_WORK INSTRUCTION:_ Please state how many lines of the records hold the string "unpackBS", giving nothing but the number.

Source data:

def unpackT (w : BitVec 31) : OpT :=
  { d := w.extractLsb' 19 6, a := w.extractLsb' 13 6, b := w.extractLsb' 7 6, g := w.extractLsb' 3 4 }
def packT (maj : BitVec 6) (fn : BitVec 3) (o : OpT) : BitVec 31 :=
  maj ++ o.d ++ o.a ++ o.b ++ o.g ++ fn

def unpackI (w : BitVec 31) : OpI :=
  { d := w.extractLsb' 19 6, a := w.extractLsb' 13 6, imm := w.extractLsb' 4 9, g := w.extractLsb' 0 4 }
def packI (maj : BitVec 6) (o : OpI) : BitVec 31 := maj ++ o.d ++ o.a ++ o.imm ++ o.g

def unpackJ (w : BitVec 31) : OpJ := { d := w.extractLsb' 19 6, imm := w.extractLsb' 0 19 }
def packJ (maj : BitVec 6) (o : OpJ) : BitVec 31 := maj ++ o.d ++ o.imm

def unpackB (w : BitVec 31) : OpB :=
  { p := w.extractLsb' 21 4, neg := w.extractLsb' 20 1, off := w.extractLsb' 0 20 }
def packB (maj : BitVec 6) (o : OpB) : BitVec 31 := maj ++ o.p ++ o.neg ++ o.off

def unpackBS (w : BitVec 31) : OpBS := { a := w.extractLsb' 19 6, off := w.extractLsb' 0 19 }
def packBS (maj : BitVec 6) (o : OpBS) : BitVec 31 := maj ++ o.a ++ o.off

def unpackH (w : BitVec 31) : OpH :=
  { d := w.extractLsb' 19 6, h := w.extractLsb' 14 5, cb := w.extractLsb' 8 6, zm := w.extractLsb' 4 4,
    g := w.extractLsb' 0 4 }
def packH (maj : BitVec 6) (o : OpH) : BitVec 31 := maj ++ o.d ++ o.h ++ o.cb ++ o.zm ++ o.g

def unpackXC (w : BitVec 31) : OpXC :=
  { d := w.extractLsb' 19 6, a := w.extractLsb' 13 6, sf := w.extractLsb' 7 6, df := w.extractLsb' 1 6,
    sat := w.extractLsb' 0 1 }
def packXC (maj : BitVec 6) (o : OpXC) : BitVec 31 := maj ++ o.d ++ o.a ++ o.sf ++ o.df ++ o.sat

def unpackMR (w : BitVec 31) : OpMR :=
  { z := w.extractLsb' 21 4, sp := w.extractLsb' 17 4, pp := w.extractLsb' 13 4, mm := w.extractLsb' 9 4,
    h := w.extractLsb' 4 5, g := w.extractLsb' 0 4 }
def packMR (maj : BitVec 6) (o : OpMR) : BitVec 31 := maj ++ o.z ++ o.sp ++ o.pp ++ o.mm ++ o.h ++ o.g

/-! ### The opcode map of the slots -/

/-- The instruction that the major and fn of a C-slot word name (R194). -/
def candidateC (w : BitVec 31) : Except EncCode Instr :=
  match (major w).toNat with
  | 0x01 => .ok (.cBr (unpackB w))
  | 0x02 => .ok (.cCall (unpackJ w))
  | 0x03 => match (fnField w).toNat with
    | 0 => .ok (.cJr (unpackT w))
    | 1 => .ok (.cCallr (unpackT w))
    | 2 => .ok (.cRet (unpackT w))
    | _ => .error 0x0103#16
  | 0x04 => .ok (.cBsz (unpackBS w))
  | 0x05 => .ok (.cBsnz (unpackBS w))
  | 0x06 => .ok (.cLoop (unpackI w))
  | 0x07 => .ok (.cNest (unpackI w))
  | 0x08 => match (fnField w).toNat with
    | 0 => .ok (.cWaitb (unpackT w))
    | 1 => .ok (.cWaitr (unpackT w))
    | 2 => .ok (.cWaitq (unpackT w))
    | 3 => .ok (.cWaitt (unpackT w))
    | _ => .error 0x0103#16
  | 0x0A => .ok (.cRcr (unpackJ w))
  | 0x0B => .ok (.cWcr (unpackJ w))
  | 0x0C => .ok (.cScr (unpackJ w))
  | 0x0D => .ok (.cCcr (unpackJ w))
  | 0x0E => match (fnField w).toNat with
    | 0 => .ok (.cSpop (unpackT w))
    | _ => .error 0x0103#16
  | 0x0F => .ok (.cTrap (unpackJ w))
  | 0x10 => .ok (.cBrk (unpackJ w))
  | 0x11 => match (fnField w).toNat with
    | 0 => .ok (.cHalt (unpackT w))
    | _ => .error 0x0103#16
  | _ => .error 0x0101#16

/-- The instruction that the major and fn of a A-slot word name (R195). -/
def candidateA (w : BitVec 31) : Except EncCode Instr :=
  match (major w).toNat with
  | 0x01 => match (fnField w).toNat with
    | 0 => .ok (.aAdd (unpackT w))
    | 1 => .ok (.aSub (unpackT w))
    | 2 => .ok (.aAnd (unpackT w))
    | 3 => .ok (.aOr (unpackT w))
    | 4 => .ok (.aXor (unpackT w))
    | 5 => .ok (.aAndn (unpackT w))
    | 6 => .ok (.aOrn (unpackT w))
    | _ => .ok (.aXnor (unpackT w))
  | 0x02 => match (fnField w).toNat with
    | 0 => .ok (.aShl (unpackT w))
    | 1 => .ok (.aShr (unpackT w))
    | 2 => .ok (.aSra (unpackT w))
    | 3 => .ok (.aRor (unpackT w))
    | 4 => .ok (.aMin (unpackT w))
    | 5 => .ok (.aMax (unpackT w))
    | 6 => .ok (.aMinu (unpackT w))
    | _ => .ok (.aMaxu (unpackT w))
  | 0x03 => match (fnField w).toNat with
    | 0 => .ok (.aMul (unpackT w))
    | 1 => .ok (.aMulh (unpackT w))
    | 2 => .ok (.aMulhu (unpackT w))
    | 3 => .ok (.aDiv (unpackT w))
    | 4 => .ok (.aDivu (unpackT w))
    | 5 => .ok (.aRem (unpackT w))
    | 6 => .ok (.aRemu (unpackT w))
    | _ => .error 0x0103#16
  | 0x04 => match (fnField w).toNat with
    | 0 => .ok (.aCeq (unpackT w))
    | 1 => .ok (.aCne (unpackT w))
    | 2 => .ok (.aClt (unpackT w))
    | 3 => .ok (.aCge (unpackT w))
    | 4 => .ok (.aCltu (unpackT w))
    | 5 => .ok (.aCgeu (unpackT w))
    | 6 => .ok (.aCtst (unpackT w))
    | _ => .ok (.aCntst (unpackT w))
  | 0x05 => match (fnField w).toNat with
    | 0 => .ok (.aSel (unpackT w))
    | 1 => .ok (.aClz (unpackT w))
    | 2 => .ok (.aCtz (unpackT w))
    | 3 => .ok (.aPopc (unpackT w))
    | _ => .error 0x0103#16
  | 0x06 => match (fnField w).toNat with
    | 0 => .ok (.aPand (unpackT w))
    | 1 => .ok (.aPor (unpackT w))
    | 2 => .ok (.aPxor (unpackT w))
    | 3 => .ok (.aPandn (unpackT w))
    | _ => .error 0x0103#16
  | 0x07 => .ok (.aAdds (unpackT w) (fnField w))
  | 0x08 => .ok (.aAddi (unpackI w))
  | 0x09 => .ok (.aAndi (unpackI w))
  | 0x0A => .ok (.aOri (unpackI w))
  | 0x0B => .ok (.aXori (unpackI w))
  | 0x0C => .ok (.aShli (unpackI w))
  | 0x0D => .ok (.aShri (unpackI w))
  | 0x0E => .ok (.aSrai (unpackI w))
  | 0x0F => .ok (.aCeqi (unpackI w))
  | 0x10 => .ok (.aClti (unpackI w))
  | 0x11 => .ok (.aCltui (unpackI w))
  | 0x14 => .ok (.aMovi (unpackJ w))
  | 0x15 => .ok (.aCat (unpackJ w))
  | _ => .error 0x0101#16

_ANSWER TO THIS PROBLEM:_ 3